*INFORMATION SUPPLIED:*
────
/-- The B format holds every bit of an even offset (R84, R90). -/
theorem insnOffsetB_encodeB (offset : BitVec 13) (rs2 rs1 : Reg) (f3 : BitVec 3) (op : BitVec 7)
    (h : evenOffset offset = true) : insnOffsetB (encodeB offset rs2 rs1 f3 op) = offset := by
  apply BitVec.eq_of_getLsbD_eq
  intro i hi
  have h0 : offset[0] = false := by simpa [evenOffset] using h
  simp only [insnOffsetB, slice, encodeB, BitVec.getLsbD_append, BitVec.getLsbD_extractLsb']
  interval_cases i <;> simp [h0]

/-! ### The masks of the opcode map -/

theorem slice_of_and_eq {m v w : Word} (lo len : Nat) (hm : m.extractLsb' lo len = BitVec.allOnes len)
    (h : v &&& m = w &&& m) : v.extractLsb' lo len = w.extractLsb' lo len := by
  have := congrArg (BitVec.extractLsb' lo len) h
  rwa [BitVec.extractLsb'_and, BitVec.extractLsb'_and, hm, BitVec.and_allOnes, BitVec.and_allOnes] at this

/-- Rows selected by the opcode alone. -/
theorem mask_opcode {p : Word} (hp : p &&& 0x0000007F#32 = p) (insn : Word) :
    insn &&& 0x0000007F#32 = p ↔ insnOpcode insn = p.extractLsb' 0 7 := by
  have bits : ∀ w : Word, w &&& 0x0000007F#32 = (w.extractLsb' 0 7).setWidth 32 <<< 0 := by
    intro w
    apply BitVec.eq_of_getLsbD_eq
    intro i hi
    simp only [BitVec.getLsbD_and, BitVec.getLsbD_shiftLeft, BitVec.getLsbD_setWidth,
      BitVec.getLsbD_extractLsb']
    interval_cases i <;> simp
  have inj : ∀ v w : Word, v &&& 0x0000007F#32 = w &&& 0x0000007F#32 ↔ v.extractLsb' 0 7 = w.extractLsb' 0 7 := by
    intro v w
    constructor
    · intro h
      exact slice_of_and_eq 0 7 (by decide) h
    · intro h
      rw [bits v, bits w]
      rw [h]
  conv_lhs => rw [← hp]
  rw [inj]
  rfl

/-- Rows selected by opcode and funct3. -/
theorem mask_opcode_funct3 {p : Word} (hp : p &&& 0x0000707F#32 = p) (insn : Word) :
    insn &&& 0x0000707F#32 = p ↔ insnOpcode insn = p.extractLsb' 0 7 ∧ insnFunct3 insn = p.extractLsb' 12 3 := by
  have bits : ∀ w : Word, w &&& 0x0000707F#32 = (w.extractLsb' 0 7).setWidth 32 <<< 0 ||| (w.extractLsb' 12 3).setWidth 32 <<< 12 := by
    intro w
    apply BitVec.eq_of_getLsbD_eq
    intro i hi
    simp only [BitVec.getLsbD_and, BitVec.getLsbD_or, BitVec.getLsbD_shiftLeft, BitVec.getLsbD_setWidth,
      BitVec.getLsbD_extractLsb']
    interval_cases i <;> simp
  have inj : ∀ v w : Word, v &&& 0x0000707F#32 = w &&& 0x0000707F#32 ↔ v.extractLsb' 0 7 = w.extractLsb' 0 7 ∧ v.extractLsb' 12 3 = w.extractLsb' 12 3 := by
    intro v w
    constructor
    · intro h
      exact ⟨slice_of_and_eq 0 7 (by decide) h, slice_of_and_eq 12 3 (by decide) h⟩
    · intro h
      rw [bits v, bits w]
      simp only [h]
  conv_lhs => rw [← hp]
  rw [inj]
  rfl

/-- SRLI and SRAI: opcode, funct3 and insn[30]. -/
theorem mask_shift {p : Word} (hp : p &&& 0x4000707F#32 = p) (insn : Word) :
    insn &&& 0x4000707F#32 = p ↔ insnOpcode insn = p.extractLsb' 0 7 ∧ insnFunct3 insn = p.extractLsb' 12 3 ∧ insnArith insn = p.extractLsb' 30 1 := by
  have bits : ∀ w : Word, w &&& 0x4000707F#32 = (w.extractLsb' 0 7).setWidth 32 <<< 0 ||| (w.extractLsb' 12 3).setWidth 32 <<< 12 ||| (w.extractLsb' 30 1).setWidth 32 <<< 30 := by
    intro w
    apply BitVec.eq_of_getLsbD_eq
    intro i hi
    simp only [BitVec.getLsbD_and, BitVec.getLsbD_or, BitVec.getLsbD_shiftLeft, BitVec.getLsbD_setWidth,
      BitVec.getLsbD_extractLsb']
    interval_cases i <;> simp
  have inj : ∀ v w : Word, v &&& 0x4000707F#32 = w &&& 0x4000707F#32 ↔ v.extractLsb' 0 7 = w.extractLsb' 0 7 ∧ v.extractLsb' 12 3 = w.extractLsb' 12 3 ∧ v.extractLsb' 30 1 = w.extractLsb' 30 1 := by
    intro v w
    constructor
    · intro h
      exact ⟨slice_of_and_eq 0 7 (by decide) h, slice_of_and_eq 12 3 (by decide) h, slice_of_and_eq 30 1 (by decide) h⟩
    · intro h
      rw [bits v, bits w]
      simp only [h]
  conv_lhs => rw [← hp]
  rw [inj]
  rfl

/-- The R rows: opcode, funct3 and funct7. -/
theorem mask_register {p : Word} (hp : p &&& 0xFE00707F#32 = p) (insn : Word) :
    insn &&& 0xFE00707F#32 = p ↔ insnOpcode insn = p.extractLsb' 0 7 ∧ insnFunct3 insn = p.extractLsb' 12 3 ∧ insnFunct7 insn = p.extractLsb' 25 7 := by
  have bits : ∀ w : Word, w &&& 0xFE00707F#32 = (w.extractLsb' 0 7).setWidth 32 <<< 0 ||| (w.extractLsb' 12 3).setWidth 32 <<< 12 ||| (w.extractLsb' 25 7).setWidth 32 <<< 25 := by
    intro w
    apply BitVec.eq_of_getLsbD_eq
    intro i hi
    simp only [BitVec.getLsbD_and, BitVec.getLsbD_or, BitVec.getLsbD_shiftLeft, BitVec.getLsbD_setWidth,
      BitVec.getLsbD_extractLsb']
    interval_cases i <;> simp
  have inj : ∀ v w : Word, v &&& 0xFE00707F#32 = w &&& 0xFE00707F#32 ↔ v.extractLsb' 0 7 = w.extractLsb' 0 7 ∧ v.extractLsb' 12 3 = w.extractLsb' 12 3 ∧ v.extractLsb' 25 7 = w.extractLsb' 25 7 := by
    intro v w
    constructor
    · intro h
      exact ⟨slice_of_and_eq 0 7 (by decide) h, slice_of_and_eq 12 3 (by decide) h, slice_of_and_eq 25 7 (by decide) h⟩
    · intro h
      rw [bits v, bits w]
      simp only [h]
  conv_lhs => rw [← hp]
  rw [inj]
  rfl

/-! ### The decoder by opcode (R94: the opcode sets of the handlers are disjoint) -/

theorem matchWord_0x37 {insn : Word} (h : insnOpcode insn = 0x37#7) : matchWord insn = handleUpper insn := by
  simp [matchWord, handleUpper, handleJal, handleBranch, handleLoad, handleAluImmediate, handleJalr, handleStore,
    handleAluRegister, handleExtension, h]

theorem matchWord_0x17 {insn : Word} (h : insnOpcode insn = 0x17#7) : matchWord insn = handleUpper insn := by
  simp [matchWord, handleUpper, handleJal, handleBranch, handleLoad, handleAluImmediate, handleJalr, handleStore,
    handleAluRegister, handleExtension, h]

theorem matchWord_0x6F {insn : Word} (h : insnOpcode insn = 0x6F#7) : matchWord insn = handleJal insn := by
  simp [matchWord, handleUpper, handleJal, handleBranch, handleLoad, handleAluImmediate, handleJalr, handleStore,
    handleAluRegister, handleExtension, h]

theorem matchWord_0x63 {insn : Word} (h : insnOpcode insn = 0x63#7) : matchWord insn = handleBranch insn := by
  simp [matchWord, handleUpper, handleJal, handleBranch, handleLoad, handleAluImmediate, handleJalr, handleStore,
    handleAluRegister, handleExtension, h]

theorem matchWord_0x03 {insn : Word} (h : insnOpcode insn = 0x03#7) : matchWord insn = handleLoad insn := by
  simp [matchWord, handleUpper, handleJal, handleBranch, handleLoad, handleAluImmediate, handleJalr, handleStore,
    handleAluRegister, handleExtension, h]

theorem matchWord_0x13 {insn : Word} (h : insnOpcode insn = 0x13#7) : matchWord insn = handleAluImmediate insn := by
  simp [matchWord, handleUpper, handleJal, handleBranch, handleLoad, handleAluImmediate, handleJalr, handleStore,
    handleAluRegister, handleExtension, h]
────
*PROMPT:* Copy exactly the lines above, starting at the opening line and finishing at the line in which "opcode alone. -/" occurs.

*OUTPUT FOR THIS EXERCISE:*
/-- The B format holds every bit of an even offset (R84, R90). -/
theorem insnOffsetB_encodeB (offset : BitVec 13) (rs2 rs1 : Reg) (f3 : BitVec 3) (op : BitVec 7)
    (h : evenOffset offset = true) : insnOffsetB (encodeB offset rs2 rs1 f3 op) = offset := by
  apply BitVec.eq_of_getLsbD_eq
  intro i hi
  have h0 : offset[0] = false := by simpa [evenOffset] using h
  simp only [insnOffsetB, slice, encodeB, BitVec.getLsbD_append, BitVec.getLsbD_extractLsb']
  interval_cases i <;> simp [h0]

/-! ### The masks of the opcode map -/

theorem slice_of_and_eq {m v w : Word} (lo len : Nat) (hm : m.extractLsb' lo len = BitVec.allOnes len)
    (h : v &&& m = w &&& m) : v.extractLsb' lo len = w.extractLsb' lo len := by
  have := congrArg (BitVec.extractLsb' lo len) h
  rwa [BitVec.extractLsb'_and, BitVec.extractLsb'_and, hm, BitVec.and_allOnes, BitVec.and_allOnes] at this

/-- Rows selected by the opcode alone. -/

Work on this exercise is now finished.